Global liquidity rules require banks to hold enough easy-to-sell, high-quality assets to cover lending outflows for about a month in a severe stress scenario. They matter because they influence bank safety, lending capacity and profitability — tougher rules can reduce bank profit margins, while softer rules can allow banks to earn higher returns by holding a wider range of assets.

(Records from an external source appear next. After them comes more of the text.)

/-- PARCEL_SEND: a replay in progress resends its next parcel, charged once; else the first waiting parcel of the channel whose turn it
is takes the next SEQ, charges five credits, and is kept until it is acknowledged; without room the sender stalls, which is counted once;
with nothing to send a CA block goes out; nothing does while the block is disabled or the engine's transmitters have stopped. An ACK frees what it covers, one after the last SEQ sent frees nothing and is counted. A timeout
of the oldest unacknowledged parcel or a NOTICE of reason 4 replays every parcel that remains; a replay request repeats after 2 µs.
What is the model's choice in it: log entry 126. -/
def Obligations.SendingAndReplay : Prop :=
  (∀ (l : LinkId) (s : State) (v : Nat) (p : QPar) (rest : List QPar),
    let x := linkGet s l.key
    linkLive s l.key = true → endRuns s l.key = true → blanked s l.key = false →
    x.resend = none → replayRoom s l.key = true → windowRoom x = true → nextChannel x = some v →
    takeWaiting x.waiting v = (some p, rest) → p.ty ≠ tyTime → p.owner = none → x.serving = none →
    Inv s →
    ∃ t, exec (.parcelSend l) s = .next t ∧
      (let y := linkGet t l.key
       y.txSeq = x.txSeq + 1 ∧ y.replay = x.replay ++ [{ p with seq := x.txSeq + 1, since := s.now, charged := true }] ∧
       y.waiting = rest ∧ tget y.sent p.vc.toNat 0 = tget x.sent p.vc.toNat 0 + 5 ∧ y.rxAck = x.rxAck ∧ y.st = x.st) ∧
      t.mem = s.mem ∧ t.boll = s.boll ∧ t.hm = s.hm) ∧
  (∀ (l : LinkId) (s : State), linkLive s l.key = true → endRuns s l.key = true → blanked s l.key = false →
    resendNext (linkGet s l.key) = none →
    ((linkGet s l.key).waiting = [] → exec (.parcelSend l) s = .next (sendCa s l.key)) ∧
    ((linkGet s l.key).waiting ≠ [] → replayRoom s l.key = false ∨ windowRoom (linkGet s l.key) = false →
      exec (.parcelSend l) s = .next (sendCa (if (linkGet s l.key).stalled then s
        else cntAdd (linkSet s l.key { linkGet s l.key with stalled := true }) ((qlBlk l.key).reg 0x058) 1) l.key))) ∧
  (∀ (l : LinkId) (s : State), linkLive s l.key = false ∨ endRuns s l.key = false ∨ blanked s l.key = true →
    exec (.parcelSend l) s = .next s) ∧
  (∀ (l : LinkId) (s : State) (p : QPar), linkLive s l.key = true → endRuns s l.key = true → blanked s l.key = false →
    resendNext (linkGet s l.key) = some p → exec (.parcelSend l) s = .next (if p.charged || hasCredit (linkGet s l.key) p.vc.toNat then resendPar s l.key p else sendCa s l.key)) ∧
  (∀ (s : State) (k : Nat) (a : BitVec 16),
    (seqAfter a (linkGet s k).txSeq = true → takeAck s k a = cntAdd s ((qlBlk k).reg 0x06C) 1) ∧
    ((linkGet s k).st ≠ .off → k ≠ guestKey → seqAfter a (linkGet s k).txSeq = false →
      (linkGet (takeAck s k a) k).replay = (linkGet s k).replay.filter fun p => seqAfter p.seq a)) ∧
  (∀ (l : LinkId) (vc : BitVec 2) (ack : BitVec 16) (credit : Word) (s : State), linkLive s l.key = true →
    (linkGet s l.key).waitMark = false → exec (.ca l vc ack credit) s =
    .next (takeAck (linkSet s l.key (takeCredit (linkGet s l.key) vc.toNat credit)) l.key ack)) ∧
  (∀ (l : LinkId) (s : State) (p : QPar) (rest : List QPar), (linkGet s l.key).replay = p :: rest → linkLive s l.key = true →
    p.since + 1000 * (if l.key = guestKey then 20 else (field (cfg s (qlBlk l.key) 0x038) 0 8 : BitVec 8).toNat) ≤ s.now →
    exec (.ackTimeout l) s = .next (replayAll (linkLog (cntAdd s ((qlBlk l.key).reg 0x050) 1) l.key 0x0407 p.seq.toNat) l.key)) ∧
  (∀ (l : LinkId) (lane : Byte) (expect : BitVec 16) (round : BitVec 24) (s : State), linkLive s l.key = true →
    exec (.notice l lane 4 expect round) s = .next (replayAll (takeAck s l.key (expect - 1)) l.key)) ∧
  (∀ (s : State) (k : Nat), (linkGet s k).st ≠ .off →
    let x := linkGet (replayAll s k) k
    x.resend = (linkGet s k).replay.head?.map QPar.seq ∧ x.replay.map QPar.seq = (linkGet s k).replay.map QPar.seq ∧
    x.waiting = (linkGet s k).waiting ∧ x.txSeq = (linkGet s k).txSeq) ∧
  (∀ (l : LinkId) (s : State) (since : Nat), (linkGet s l.key).replayReq = some since → linkLive s l.key = true → since + 2000 ≤ s.now →
    exec (.replayRequestResend l) s =
      .next (sendPlainNotice (linkMod s l.key fun x => { x with replayReq := some s.now }) l.key 0 4))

Global regulators recently softened proposed liquidity rules so banks can hold more assets that pay higher returns (for example, shares and corporate bonds). If APRA follows this softer approach, Australian banks could potentially boost profit margins by investing more free cash in higher‑return assets instead of only top-rated government bonds.

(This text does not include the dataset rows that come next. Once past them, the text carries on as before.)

@[simp] theorem coreSet_pending : (coreSet s c k).pending = s.pending := rfl
@[simp] theorem coreSet_out : (coreSet s c k).out = s.out := rfl
@[simp] theorem coreSet_freeCtr : (coreSet s c k).freeCtr = s.freeCtr := rfl
@[simp] theorem coreSet_now : (coreSet s c k).now = s.now := rfl
@[simp] theorem coreSet_regs : (coreSet s c k).regs = s.regs := rfl
@[simp] theorem coreSet_cores : (coreSet s c k).cores = { s.cores with core := tset s.cores.core (coreKey s c) k {} } := rfl
@[simp] theorem coreSet_mem : (coreSet s c k).mem = s.mem := rfl
@[simp] theorem coreSet_mc : (coreSet s c k).mc = s.mc := rfl
@[simp] theorem coreSet_sc : (coreSet s c k).sc = s.sc := rfl
@[simp] theorem coreSet_berth : (coreSet s c k).berth = s.berth := rfl
@[simp] theorem coreSet_elog : (coreSet s c k).elog = s.elog := rfl
@[simp] theorem coreSet_events : (coreSet s c k).events = s.events := rfl
@[simp] theorem coreSet_eventLost : (coreSet s c k).eventLost = s.eventLost := rfl
@[simp] theorem coreSet_tide : (coreSet s c k).tide = s.tide := rfl
@[simp] theorem coreSet_launch : (coreSet s c k).launch = s.launch := rfl
@[simp] theorem coreSet_boll : (coreSet s c k).boll = s.boll := rfl
@[simp] theorem coreSet_slack : (coreSet s c k).slack = s.slack := rfl
@[simp] theorem coreSet_hm : (coreSet s c k).hm = s.hm := rfl
@[simp] theorem coreSet_links : (coreSet s c k).links = s.links := rfl
@[simp] theorem coreSet_trans : (coreSet s c k).trans = s.trans := rfl
@[simp] theorem coreSet_guest : (coreSet s c k).guest = s.guest := rfl
@[simp] theorem coreSet_pw : (coreSet s c k).pw = s.pw := rfl
@[simp] theorem coreSet_tm : (coreSet s c k).tm = s.tm := rfl
@[simp] theorem coreSet_red : (coreSet s c k).red = s.red := rfl
@[simp] theorem coreSet_sec : (coreSet s c k).sec = s.sec := rfl
@[simp] theorem coreSet_oe : (coreSet s c k).oe = s.oe := rfl
@[simp] theorem coreSet_ls : (coreSet s c k).ls = s.ls := rfl
@[simp] theorem coreSet_nor : (coreSet s c k).nor = s.nor := rfl
@[simp] theorem coreSet_cal : (coreSet s c k).cal = s.cal := rfl
@[simp] theorem coreSet_pl : (coreSet s c k).pl = s.pl := rfl
@[simp] theorem coreSet_spdmMctp : (coreSet s c k).spdmMctp = s.spdmMctp := rfl
@[simp] theorem coreSet_spdmPilot : (coreSet s c k).spdmPilot = s.spdmPilot := rfl
@[simp] theorem coreSet_dl : (coreSet s c k).dl = s.dl := rfl
@[simp] theorem coreSet_jtag : (coreSet s c k).jtag = s.jtag := rfl
@[simp] theorem coreSet_i3c : (coreSet s c k).i3c = s.i3c := rfl

end

section
variable (s : State) (c : CoreId) (f : CoreSt → CoreSt)

@[simp] theorem coreMod_pending : (coreMod s c f).pending = s.pending := rfl
@[simp] theorem coreMod_out : (coreMod s c f).out = s.out := rfl
@[simp] theorem coreMod_freeCtr : (coreMod s c f).freeCtr = s.freeCtr := rfl
@[simp] theorem coreMod_now : (coreMod s c f).now = s.now := rfl
@[simp] theorem coreMod_regs : (coreMod s c f).regs = s.regs := rfl
@[simp] theorem coreMod_mem : (coreMod s c f).mem = s.mem := rfl
@[simp] theorem coreMod_mc : (coreMod s c f).mc = s.mc := rfl
@[simp] theorem coreMod_sc : (coreMod s c f).sc = s.sc := rfl
@[simp] theorem coreMod_berth : (coreMod s c f).berth = s.berth := rfl
@[simp] theorem coreMod_elog : (coreMod s c f).elog = s.elog := rfl
@[simp] theorem coreMod_events : (coreMod s c f).events = s.events := rfl
@[simp] theorem coreMod_eventLost : (coreMod s c f).eventLost = s.eventLost := rfl
@[simp] theorem coreMod_tide : (coreMod s c f).tide = s.tide := rfl
@[simp] theorem coreMod_launch : (coreMod s c f).launch = s.launch := rfl
@[simp] theorem coreMod_boll : (coreMod s c f).boll = s.boll := rfl
@[simp] theorem coreMod_slack : (coreMod s c f).slack = s.slack := rfl
@[simp] theorem coreMod_hm : (coreMod s c f).hm = s.hm := rfl
@[simp] theorem coreMod_links : (coreMod s c f).links = s.links := rfl
@[simp] theorem coreMod_trans : (coreMod s c f).trans = s.trans := rfl
@[simp] theorem coreMod_guest : (coreMod s c f).guest = s.guest := rfl
@[simp] theorem coreMod_pw : (coreMod s c f).pw = s.pw := rfl
@[simp] theorem coreMod_tm : (coreMod s c f).tm = s.tm := rfl
@[simp] theorem coreMod_red : (coreMod s c f).red = s.red := rfl
@[simp] theorem coreMod_sec : (coreMod s c f).sec = s.sec := rfl
@[simp] theorem coreMod_oe : (coreMod s c f).oe = s.oe := rfl
@[simp] theorem coreMod_ls : (coreMod s c f).ls = s.ls := rfl
@[simp] theorem coreMod_nor : (coreMod s c f).nor = s.nor := rfl
@[simp] theorem coreMod_cal : (coreMod s c f).cal = s.cal := rfl
@[simp] theorem coreMod_pl : (coreMod s c f).pl = s.pl := rfl
@[simp] theorem coreMod_spdmMctp : (coreMod s c f).spdmMctp = s.spdmMctp := rfl
@[simp] theorem coreMod_spdmPilot : (coreMod s c f).spdmPilot = s.spdmPilot := rfl
@[simp] theorem coreMod_dl : (coreMod s c f).dl = s.dl := rfl
@[simp] theorem coreMod_jtag : (coreMod s c f).jtag = s.jtag := rfl
@[simp] theorem coreMod_i3c : (coreMod s c f).i3c = s.i3c := rfl

end

section
variable (s : State) (c : CoreId) (v : CoreVoyage)

@[simp] theorem voySet_pending : (voySet s c v).pending = s.pending := rfl
@[simp] theorem voySet_out : (voySet s c v).out = s.out := rfl
@[simp] theorem voySet_freeCtr : (voySet s c v).freeCtr = s.freeCtr := rfl
@[simp] theorem voySet_now : (voySet s c v).now = s.now := rfl
@[simp] theorem voySet_regs : (voySet s c v).regs = s.regs := rfl
@[simp] theorem voySet_cores : (voySet s c v).cores = { s.cores with voy := tset s.cores.voy (coreKey s c) v {} } := rfl
@[simp] theorem voySet_mem : (voySet s c v).mem = s.mem := rfl
@[simp] theorem voySet_mc : (voySet s c v).mc = s.mc := rfl
@[simp] theorem voySet_sc : (voySet s c v).sc = s.sc := rfl
@[simp] theorem voySet_berth : (voySet s c v).berth = s.berth := rfl
@[simp] theorem voySet_elog : (voySet s c v).elog = s.elog := rfl
@[simp] theorem voySet_events : (voySet s c v).events = s.events := rfl
@[simp] theorem voySet_eventLost : (voySet s c v).eventLost = s.eventLost := rfl
@[simp] theorem voySet_tide : (voySet s c v).tide = s.tide := rfl
@[simp] theorem voySet_launch : (voySet s c v).launch = s.launch := rfl
@[simp] theorem voySet_boll : (voySet s c v).boll = s.boll := rfl
@[simp] theorem voySet_slack : (voySet s c v).slack = s.slack := rfl
@[simp] theorem voySet_hm : (voySet s c v).hm = s.hm := rfl
@[simp] theorem voySet_links : (voySet s c v).links = s.links := rfl
@[simp] theorem voySet_trans : (voySet s c v).trans = s.trans := rfl
@[simp] theorem voySet_guest : (voySet s c v).guest = s.guest := rfl
@[simp] theorem voySet_pw : (voySet s c v).pw = s.pw := rfl
@[simp] theorem voySet_tm : (voySet s c v).tm = s.tm := rfl
@[simp] theorem voySet_red : (voySet s c v).red = s.red := rfl
@[simp] theorem voySet_sec : (voySet s c v).sec = s.sec := rfl
@[simp] theorem voySet_oe : (voySet s c v).oe = s.oe := rfl
@[simp] theorem voySet_ls : (voySet s c v).ls = s.ls := rfl
@[simp] theorem voySet_nor : (voySet s c v).nor = s.nor := rfl
@[simp] theorem voySet_cal : (voySet s c v).cal = s.cal := rfl
@[simp] theorem voySet_pl : (voySet s c v).pl = s.pl := rfl
@[simp] theorem voySet_spdmMctp : (voySet s c v).spdmMctp = s.spdmMctp := rfl
@[simp] theorem voySet_spdmPilot : (voySet s c v).spdmPilot = s.spdmPilot := rfl
@[simp] theorem voySet_dl : (voySet s c v).dl = s.dl := rfl
@[simp] theorem voySet_jtag : (voySet s c v).jtag = s.jtag := rfl
@[simp] theorem voySet_i3c : (voySet s c v).i3c = s.i3c := rfl

end

section
variable (s : State) (key : Nat) (p : PierSt)

@[simp] theorem pierSet_pending : (pierSet s key p).pending = s.pending := rfl
@[simp] theorem pierSet_out : (pierSet s key p).out = s.out := rfl
@[simp] theorem pierSet_freeCtr : (pierSet s key p).freeCtr = s.freeCtr := rfl
@[simp] theorem pierSet_now : (pierSet s key p).now = s.now := rfl
@[simp] theorem pierSet_regs : (pierSet s key p).regs = s.regs := rfl
@[simp] theorem pierSet_cores : (pierSet s key p).cores = { s.cores with pier := tset s.cores.pier key p {} } := rfl
@[simp] theorem pierSet_mem : (pierSet s key p).mem = s.mem := rfl
@[simp] theorem pierSet_mc : (pierSet s key p).mc = s.mc := rfl
@[simp] theorem pierSet_sc : (pierSet s key p).sc = s.sc := rfl
@[simp] theorem pierSet_berth : (pierSet s key p).berth = s.berth := rfl
@[simp] theorem pierSet_elog : (pierSet s key p).elog = s.elog := rfl
@[simp] theorem pierSet_events : (pierSet s key p).events = s.events := rfl
@[simp] theorem pierSet_eventLost : (pierSet s key p).eventLost = s.eventLost := rfl
@[simp] theorem pierSet_tide : (pierSet s key p).tide = s.tide := rfl
@[simp] theorem pierSet_launch : (pierSet s key p).launch = s.launch := rfl
@[simp] theorem pierSet_boll : (pierSet s key p).boll = s.boll := rfl
@[simp] theorem pierSet_slack : (pierSet s key p).slack = s.slack := rfl
@[simp] theorem pierSet_hm : (pierSet s key p).hm = s.hm := rfl
@[simp] theorem pierSet_links : (pierSet s key p).links = s.links := rfl
@[simp] theorem pierSet_trans : (pierSet s key p).trans = s.trans := rfl
@[simp] theorem pierSet_guest : (pierSet s key p).guest = s.guest := rfl
@[simp] theorem pierSet_pw : (pierSet s key p).pw = s.pw := rfl
@[simp] theorem pierSet_tm : (pierSet s key p).tm = s.tm := rfl
@[simp] theorem pierSet_red : (pierSet s key p).red = s.red := rfl
@[simp] theorem pierSet_sec : (pierSet s key p).sec = s.sec := rfl
@[simp] theorem pierSet_oe : (pierSet s key p).oe = s.oe := rfl
@[simp] theorem pierSet_ls : (pierSet s key p).ls = s.ls := rfl
@[simp] theorem pierSet_nor : (pierSet s key p).nor = s.nor := rfl
@[simp] theorem pierSet_cal : (pierSet s key p).cal = s.cal := rfl
@[simp] theorem pierSet_pl : (pierSet s key p).pl = s.pl := rfl
@[simp] theorem pierSet_spdmMctp : (pierSet s key p).spdmMctp = s.spdmMctp := rfl
@[simp] theorem pierSet_spdmPilot : (pierSet s key p).spdmPilot = s.spdmPilot := rfl
@[simp] theorem pierSet_dl : (pierSet s key p).dl = s.dl := rfl
@[simp] theorem pierSet_jtag : (pierSet s key p).jtag = s.jtag := rfl
@[simp] theorem pierSet_i3c : (pierSet s key p).i3c = s.i3c := rfl

end

section
variable (s : State) (key : Nat) (t : TugSt)

@[simp] theorem tugSet_pending : (tugSet s key t).pending = s.pending := rfl
@[simp] theorem tugSet_out : (tugSet s key t).out = s.out := rfl
@[simp] theorem tugSet_freeCtr : (tugSet s key t).freeCtr = s.freeCtr := rfl
@[simp] theorem tugSet_now : (tugSet s key t).now = s.now := rfl
@[simp] theorem tugSet_regs : (tugSet s key t).regs = s.regs := rfl
@[simp] theorem tugSet_cores : (tugSet s key t).cores = { s.cores with tug := tset s.cores.tug key t {} } := rfl
@[simp] theorem tugSet_mem : (tugSet s key t).mem = s.mem := rfl
@[simp] theorem tugSet_mc : (tugSet s key t).mc = s.mc := rfl
@[simp] theorem tugSet_sc : (tugSet s key t).sc = s.sc := rfl
@[simp] theorem tugSet_berth : (tugSet s key t).berth = s.berth := rfl
@[simp] theorem tugSet_elog : (tugSet s key t).elog = s.elog := rfl
@[simp] theorem tugSet_events : (tugSet s key t).events = s.events := rfl
@[simp] theorem tugSet_eventLost : (tugSet s key t).eventLost = s.eventLost := rfl
@[simp] theorem tugSet_tide : (tugSet s key t).tide = s.tide := rfl
@[simp] theorem tugSet_launch : (tugSet s key t).launch = s.launch := rfl
@[simp] theorem tugSet_boll : (tugSet s key t).boll = s.boll := rfl
@[simp] theorem tugSet_slack : (tugSet s key t).slack = s.slack := rfl
@[simp] theorem tugSet_hm : (tugSet s key t).hm = s.hm := rfl
@[simp] theorem tugSet_links : (tugSet s key t).links = s.links := rfl
@[simp] theorem tugSet_trans : (tugSet s key t).trans = s.trans := rfl
@[simp] theorem tugSet_guest : (tugSet s key t).guest = s.guest := rfl
@[simp] theorem tugSet_pw : (tugSet s key t).pw = s.pw := rfl
@[simp] theorem tugSet_tm : (tugSet s key t).tm = s.tm := rfl
@[simp] theorem tugSet_red : (tugSet s key t).red = s.red := rfl
@[simp] theorem tugSet_sec : (tugSet s key t).sec = s.sec := rfl
@[simp] theorem tugSet_oe : (tugSet s key t).oe = s.oe := rfl
@[simp] theorem tugSet_ls : (tugSet s key t).ls = s.ls := rfl
@[simp] theorem tugSet_nor : (tugSet s key t).nor = s.nor := rfl
@[simp] theorem tugSet_cal : (tugSet s key t).cal = s.cal := rfl
@[simp] theorem tugSet_pl : (tugSet s key t).pl = s.pl := rfl
@[simp] theorem tugSet_spdmMctp : (tugSet s key t).spdmMctp = s.spdmMctp := rfl
@[simp] theorem tugSet_spdmPilot : (tugSet s key t).spdmPilot = s.spdmPilot := rfl
@[simp] theorem tugSet_dl : (tugSet s key t).dl = s.dl := rfl
@[simp] theorem tugSet_jtag : (tugSet s key t).jtag = s.jtag := rfl
@[simp] theorem tugSet_i3c : (tugSet s key t).i3c = s.i3c := rfl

APRA has the final say on how global liquidity rules are applied in Australia. While global regulators set international guidance, APRA reviews those changes locally and decides whether to adopt softer or stricter rules — and it’s known for taking a conservative approach to bank regulation.

Australian banks could have struggled because there’s a relatively low supply of government bonds in Australia. The original rules emphasized holding top-rated government bonds as high-quality liquid assets, making it harder for local banks to meet the target without alternative support.

The Reserve Bank said it would offer banks a facility giving them access to high‑quality assets to help meet liquidity targets. If APRA relaxes rules in line with the global softening, banks may have less need to use the Reserve Bank’s facility because they could hold other attractive assets like shares and corporate bonds.

The article notes regulators phased the reforms in more slowly after concerns they could crimp lending and strangle recoveries overseas. A softer liquidity regime could make it easier for banks to satisfy requirements without holding only low‑yield government bonds, which may reduce pressure on profit margins and could influence lending decisions — but APRA will balance stability and economic effects when deciding.

Steven Munchenberg, chief executive of the Australian Bankers Association, said the changes appear positive and could make it easier for local banks to meet liquidity rules if APRA adopts them. He also warned against moving out of step with the rest of the world, stressing a balance between strong liquidity and international alignment.

Global regulators indicated the reforms would be phased in more slowly over four years to 2019. For everyday investors, that means any material effects on bank balance sheets, lending practices or profit margins are likely to unfold gradually as regulators and APRA consider and implement changes.